What to do: Each line starting at the one that contains "def ctACK : Nat := 0x10" and ending at the one that contains "frame (R230, R243). -/" must be returned exactly, and the rest of the listing is left out.

Record extracts:

-- ==== Sys2Proof/Machine/MsgSend.lean ====
section
/-!
DEFINITION. The receiving and the sending side of the message engines (R224-R245, R253-R261): frames, acknowledgements,
credits, streams, retries and failures.
-/
namespace Sys2Proof.Machine

/-! ### Frames and control frames -/

/-- The local path (R224, R228). -/
def localPath : Nat := 0xFFFF

/-- Key of a (light path, VC). -/
def pairKey (path vc : Nat) : Nat := path * 2 + vc

def State.pair (s : State) (path vc : Nat) : Pair := zget s.msg.pairs (pairKey path vc)
def State.setPair (s : State) (path vc : Nat) (p : Pair) : State := { s with msg.pairs := zset s.msg.pairs (pairKey path vc) p }
def State.rpair (s : State) (path vc : Nat) : RPair := zget s.msg.rpairs (pairKey path vc)
def State.setRpair (s : State) (path vc : Nat) (p : RPair) : State := { s with msg.rpairs := zset s.msg.rpairs (pairKey path vc) p }

/-- One flag of R228. -/
def MsgFrame.flag (f : MsgFrame) (i : Nat) : Bool := f.flags.testBit i
def MsgFrame.first (f : MsgFrame) : Bool := f.flag 0
def MsgFrame.last (f : MsgFrame) : Bool := f.flag 1
def MsgFrame.notify (f : MsgFrame) : Bool := f.flag 2
def MsgFrame.own (f : MsgFrame) : Nat := f.dies % 4
def MsgFrame.die (f : MsgFrame) : Nat := f.dies / 4 % 4

/-- The fields of a frame in the order of R228, and its payload. -/
def MsgFrame.nums (f : MsgFrame) : List Nat :=
  [f.typ, f.flags, f.slice, f.srcEpoch, f.dstEpoch, f.sx, f.sy, f.sz, f.dies, f.dx, f.dy, f.dz, f.stream, f.length, f.seq,
    f.frames, f.index, f.target, f.notifyQ, f.poison, f.path] ++ f.payload

/-- Bytes of the payload with the poison of their words. -/
def MsgFrame.bytes (f : MsgFrame) : List (Byte × Bool) :=
  (List.range f.length).map fun i => (BitVec.ofNat 8 (f.payload.getD i 0), f.poison.testBit (i / 32))

/-- Types of control frames (R229). -/
def ctACK : Nat := 0x10
def ctNACK : Nat := 0x11
def ctREQ : Nat := 0x20
def ctRESYNC : Nat := 0x21


/-- Is a lane of an outbound path's set in service (R227)? The local path always is. -/
def State.pathServes (s : State) (path : Nat) : Bool :=
  decide (path = localPath) || (s.plan.path false path).elim false fun e => !(s.lanesUp e).isEmpty

/-- Send a control frame about an inbound path on its return path, if a lane carries it (R229): type, VC, path, SEQ, code,
flags, FREE, with the module's epoch. The local path needs none. -/
def State.sendControl (s : State) (ty vc path seq code flags free : Nat) : State :=
  match s.plan.path true path with
  | some e => if s.pathServes e.ret then s.sendPath e.ret .control [ty, vc, path, s.ownEpoch, seq, code, flags, free] else s
  | none => s

/-! ### Receiving (R230-R233, R236, R243) -/

/-- A buffer of an inbound path frees: its credit waits to be returned, or makes up for an excess (R319, R431). -/
def State.freeBuffer (s : State) (path vc : Nat) : State :=
  if path = localPath then s
  else
    let r := s.rpair path vc
    if r.excess = 0 then s.setRpair path vc { r with pend := r.pend + 1 }
    else
      let s := s.setRpair path vc { r with excess := r.excess - 1 }
      let port := (s.plan.path true path).elim 36 PathEnt.port
      let heirs := sortBy id ((s.plan.paths.filter fun e =>
        e.inbound && decide (e.port = port) && decide (0 < zget s.msg.owed (pairKey e.id vc))).map PathEnt.id)
      match heirs.head? with
      | some h =>
        let k := pairKey h vc
        let x := s.rpair h vc
        { s.setRpair h vc { x with pend := x.pend + 1 } with msg.owed := zset s.msg.owed k (zget s.msg.owed k - 1) }
      | none => s

/-- Repeat the last ACK of a pair, or the HOLD ACK of a held frame (R230, R243). -/
def State.ackAgain (s : State) (path vc : Nat) : State :=
  let r := s.rpair path vc
  match r.held with
  | some f => s.sendControl ctACK vc path ((f.seq + 2 ^ 32 - 1) % 2 ^ 32) 0 1 0
  | none => match r.last with
    | some q => s.sendControl ctACK vc path q 0 0 0
    | none => s

/-- The entry header and payload of a posted entry from byte 4 on (R235). -/
def entryBytes (srcEpoch x y z flags slice stream : Nat) (payload : List Byte) : List Byte :=
  leBytes 4 srcEpoch ++ leBytes 1 x ++ leBytes 1 y ++ leBytes 1 z ++ leBytes 1 flags ++ leBytes 2 (slice % 4096) ++ leBytes 2 stream
    ++ payload

/-- What a POST frame puts into its entry: poisoned words as zero, with the POISONED flag (R233, R235). A word is 32
bytes of the payload (R228). -/
def MsgFrame.entry (f : MsgFrame) : List Byte :=
  let bs := f.bytes
  let p := bs.any Prod.snd
  entryBytes f.srcEpoch f.sx f.sy f.sz (f.own + (if p then 4 else 0)) f.slice 0 (bs.map fun b => if b.2 then 0 else b.1)

/-- The notify entry of a completed stream (R235, R243). -/
def MsgFrame.note (f : MsgFrame) (r : RxRec) : List Byte :=
  entryBytes f.srcEpoch f.sx f.sy f.sz (f.own + 8) f.slice f.stream (leBytes 8 r.target ++ leBytes 4 r.bytes ++ leBytes 2 f.frames)

/-- The key of a receive record (R232, R255). -/
def MsgFrame.rxOf (f : MsgFrame) (r : RxRec) : Bool :=
  decide (r.die = f.die ∧ r.x = f.sx ∧ r.y = f.sy ∧ r.z = f.sz ∧ r.own = f.own ∧ r.stream = f.stream ∧ r.epoch = f.srcEpoch)

def State.rxFind (s : State) (f : MsgFrame) : Option RxRec := s.msg.rx.find? f.rxOf
def State.rxPut (s : State) (f : MsgFrame) (r : RxRec) : State := { s with msg.rx := (s.msg.rx.filter fun x => !f.rxOf x) ++ [r] }
def State.rxDrop (s : State) (f : MsgFrame) : State := { s with msg.rx := s.msg.rx.filter fun x => !f.rxOf x }

/-- Receive records in use on a die (R263). -/
def State.rxOpen (s : State) (d : Nat) : Nat := (s.msg.rx.filter fun r => decide (r.die = d)).length

/-- What becomes of a frame that is processed: accepted, refused with a code, or held for its notify (R230, R243). -/
inductive RxEnd where
  | accepted
  | refused (code : Nat)
  | held
deriving DecidableEq, Repr

/-- Is the message engine of a die at work (R232)? -/
def State.engineRuns (s : State) (d : Nat) : Bool := s.on MSG_B && s.diePresent d && s.on (MENG_B d)

/-- Checks 2 to 4 of R232: 0 passes. -/
def State.rxCheck (s : State) (f : MsgFrame) : Nat :=
  if f.flag 3 && decide (f.dstEpoch ≠ s.ownEpoch) then 0x10
  else if !s.engineRuns f.die then 0x16
  else if (decide (f.typ = 1) || f.first) && s.bit (MENG_B f.die) hCTRL_QUIESCE then 0x02
  else 0

/-- A POST that has passed checks 1 to 4 (R232 check 5, R236). -/
def State.rxPost (s : State) (f : MsgFrame) : RxEnd × State :=
  let q := f.target % 2 ^ 18
  let s := s.queueUse q
  let c := s.queueCheck q f.slice (some (f.flag 5))
  if c ≠ 0 then (.refused c, s)
  else
    let (room, s) := s.queueRoom q
    if room then (.accepted, (s.mcount f.die mcPOST_IN).queuePost q f.entry) else (.refused 1, s.queueFull q)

Solution for this exercise:
def ctACK : Nat := 0x10
def ctNACK : Nat := 0x11
def ctREQ : Nat := 0x20
def ctRESYNC : Nat := 0x21


/-- Is a lane of an outbound path's set in service (R227)? The local path always is. -/
def State.pathServes (s : State) (path : Nat) : Bool :=
  decide (path = localPath) || (s.plan.path false path).elim false fun e => !(s.lanesUp e).isEmpty

/-- Send a control frame about an inbound path on its return path, if a lane carries it (R229): type, VC, path, SEQ, code,
flags, FREE, with the module's epoch. The local path needs none. -/
def State.sendControl (s : State) (ty vc path seq code flags free : Nat) : State :=
  match s.plan.path true path with
  | some e => if s.pathServes e.ret then s.sendPath e.ret .control [ty, vc, path, s.ownEpoch, seq, code, flags, free] else s
  | none => s

/-! ### Receiving (R230-R233, R236, R243) -/

/-- A buffer of an inbound path frees: its credit waits to be returned, or makes up for an excess (R319, R431). -/
def State.freeBuffer (s : State) (path vc : Nat) : State :=
  if path = localPath then s
  else
    let r := s.rpair path vc
    if r.excess = 0 then s.setRpair path vc { r with pend := r.pend + 1 }
    else
      let s := s.setRpair path vc { r with excess := r.excess - 1 }
      let port := (s.plan.path true path).elim 36 PathEnt.port
      let heirs := sortBy id ((s.plan.paths.filter fun e =>
        e.inbound && decide (e.port = port) && decide (0 < zget s.msg.owed (pairKey e.id vc))).map PathEnt.id)
      match heirs.head? with
      | some h =>
        let k := pairKey h vc
        let x := s.rpair h vc
        { s.setRpair h vc { x with pend := x.pend + 1 } with msg.owed := zset s.msg.owed k (zget s.msg.owed k - 1) }
      | none => s

/-- Repeat the last ACK of a pair, or the HOLD ACK of a held frame (R230, R243). -/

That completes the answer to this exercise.